Start of Data to process
-- ==== Sys2Proof/Machine/Contain.lean ====
section
/-! DEFINITION. Containment: consumed poison, self-tests, fences and the patrol scrubber (R381 to R389, R397, R400). -/

namespace Sys2Proof.Machine

/-- POISON_CONSUMED (R382), by slot m of the bundle at `line`, or by an engine or the fetch (7): the core rolls back and its pennant
is purged, that of an item retired since the checkpoint included, which the rollback gives back (log entry 101); the consumption is
counted now, and the record goes out with the purge count. A core that holds no item stays stopped, and posts its record once its kept
deliveries have landed; a record of an earlier stop that still waits for them goes first. -/
def execPoisonConsumed (s : State) : Out :=
  let c := s.arg.c
  let y := islOf c
  let k := s.core.get c
  if k.run = .unbound ∨ k.run = .dark then .next s
  else
    let r : Rec := ⟨BitVec.ofNat 3 s.arg.m, k.penOf, k.ctx, coreField c, 0, 0x34, BitVec.ofNat 64 s.arg.line, BitVec.ofNat 64 k.cyc, s.arg.v,
      BitVec.ofNat 64 (s.arg.n % 2 ^ 16 + s.arg.flag.toNat * 2 ^ 16), 0, 0, 0⟩
    let s1 := s.modI y fun i => i.count 12 1
    match k.r.held.or k.ck.held with
    | some i => .next (startPurge k.ctx i.pen none (some { r with pen := i.pen }) s1)
    | none =>
      let s2 := match k.rec_ with
        | some x => sendRec y (k.recOf x) s1
        | none => s1
      .next (postStop c (startEdges c ((rollback c s2).modC c fun k => { k.count 12 1 with run := .trapped 0x34, rec_ := some r })))

/-! Self-tests (R388, R401). -/

/-- Core whose unit is tested, if it is a core's. -/
def testedCore (y : Isl) (u : BitVec 16) : Option CoreId :=
  if 1 ≤ u.toNat / 256 ∧ u.toNat / 256 ≤ 8 then some (coreNo (y.val * 32 + u.toNat % 32)) else none

/-- Charge the device overhead account (R370). -/
def chargeOverhead (s : State) : State :=
  let (o, s1) := s.pick
  s1.modD fun d => { d with overhead := d.overhead + BitVec.ofNat 64 (o % 2 ^ 32), total := d.total + BitVec.ofNat 64 (o % 2 ^ 32) }

/-- SELF_TEST_COMPLETE (R388): the verdict, which is free, is delivered. A test of a core's unit waits until the core is
unbound. -/
def execSelfTestComplete (s : State) : Out :=
  let y := s.arg.y
  let u : BitVec 16 := BitVec.ofNat 16 s.arg.n
  match (s.isl.get y).tests.find? fun e => e.1 == u with
  | none => .next s
  | some e =>
    match (testedCore y u).filter fun c => (s.core.get c).run != .unbound with
    | some c => .next ((requestPreempt c s).after (2 * Config.usTicks) (.ev .selfTestComplete s.arg))
    | none =>
      let (n, s1) := s.pick
      let v := n % 3
      let s2 := s1.modI y fun i => { (if v = 0 then i else i.count (13 + v) 1) with tests := i.tests.erase e }
      let s3 := if v = 0 then s2 else logErr 4 u.toNat y (BitVec.ofNat 64 v) 0 s2
      let s4 := match e.2 with
        | some (c, id) => finishCop c id (BitVec.ofNat 64 v) s3
        | none => s3.modD fun d => { d with itr := BitVec.ofNat 64 (v + 0x100), itrBusy := false }
      let s5 := chargeOverhead s4
      let (m, s6) := s5.pick
      let s7 := if (s6.isl.get y).tests.any fun x => x.1 == u then
          s6.after (m % (2000 * Config.usTicks) + 1) (.ev .selfTestComplete s.arg) else s6
      .next (dispatch s7)

/-! Fences (R389). -/

/-- FENCE_CORE (R389): a bound core's pre-emption is requested. The logged unit is the core's scalar unit (log entry 20). -/
def execFenceCore (s : State) : Out :=
  let y := s.arg.y
  let k := s.arg.k % 32
  if (s.isl.get y).fcore.getLsbD k then .next s
  else .next (requestPreempt (coreNo (y.val * 32 + k)) (logErr 5 (0x100 + k) y 0 0 (s.modI y fun i => { i with fcore := i.fcore ||| 1#32 <<< k })))

/-- FENCE_SLICE (R389): the slice's lines are written back. -/
def execFenceSlice (s : State) : Out :=
  let y := s.arg.y
  let k := s.arg.k % 32
  if (s.isl.get y).fslice.getLsbD k then .next s
  else
    .next (emptyPart y k (emptyShelf y k (logErr 5 (0x1000 + k) y 0 0 (s.modI y fun i => { i with fslice := i.fslice ||| 1#32 <<< k }))))

/-- FENCE_STRAIT (R389): messages take the longer way from now on (msgTicks). -/
def execFenceStrait (s : State) : Out :=
  let y := s.arg.y
  let k := s.arg.k % 4
  if (s.isl.get y).fstrait.getLsbD k then .next s
  else .next (logErr 5 (0x2000 + k) y 0 0 (s.modI y fun i => { i with fstrait := i.fstrait ||| 1#4 <<< k }))

/-- FENCE_DRAM_CHANNEL (R389): what is read from the channel is poison from now on (State.onFenced). -/
def execFenceDramChannel (s : State) : Out :=
  let y := s.arg.y
  let k := s.arg.k % 16
  if (s.isl.get y).fdram.getLsbD k then .next s
  else .next (logErr 5 (0x3000 + k) y 0 0 (s.modI y fun i => { i with fdram := i.fdram ||| 1#16 <<< k }))

/-! The scrubber (R400). -/

/-- PATROL_SCRUB (R400): an uncorrectable line is marked poisoned in place, and no data changes. Which line has such an error is an
input (the flag, or State's list), and whether a symbol had to be corrected is free (log entry 6). The scrubber goes on with its next
line. Lines of the LPDDR6 have no unit code (R387). -/
def execPatrolScrub (s : State) : Out :=
  let line := s.arg.line
  let y := lineHome line
  let unit := if line < 4 * tierLines then 0x3000 + Config.dramChannel line % 16 else 0
  if s.dev.scp = 0 then .next s
  else
    let s1 := chargeOverhead s
    let s2 :=
      if s.arg.flag || s.dev.errs.any (fun p => p / 2 == line) then
        logErr 2 unit y (BitVec.ofNat 64 (line * 128)) 0 (markPieces [2 * line, 2 * line + 1] unit ((s1.modI y fun i => i.count 11 1).modD fun d =>
          { d with errs := d.errs.filter fun p => p / 2 != line }))
      else
        let (n, s2) := s1.pick
        if n % 2 = 1 then corrected unit y s2 else s2
    .next (if s.arg.flag then s2 else nextScrub line s.arg.n s2)

end Sys2Proof.Machine
end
End of Data to process
Your assignment
Where a line in the material above holds "waits", copy that line.

Completed task
deliveries have landed; a record of an earlier stop that still waits for them goes first. -/
/-- SELF_TEST_COMPLETE (R388): the verdict, which is free, is delivered. A test of a core's unit waits until the core is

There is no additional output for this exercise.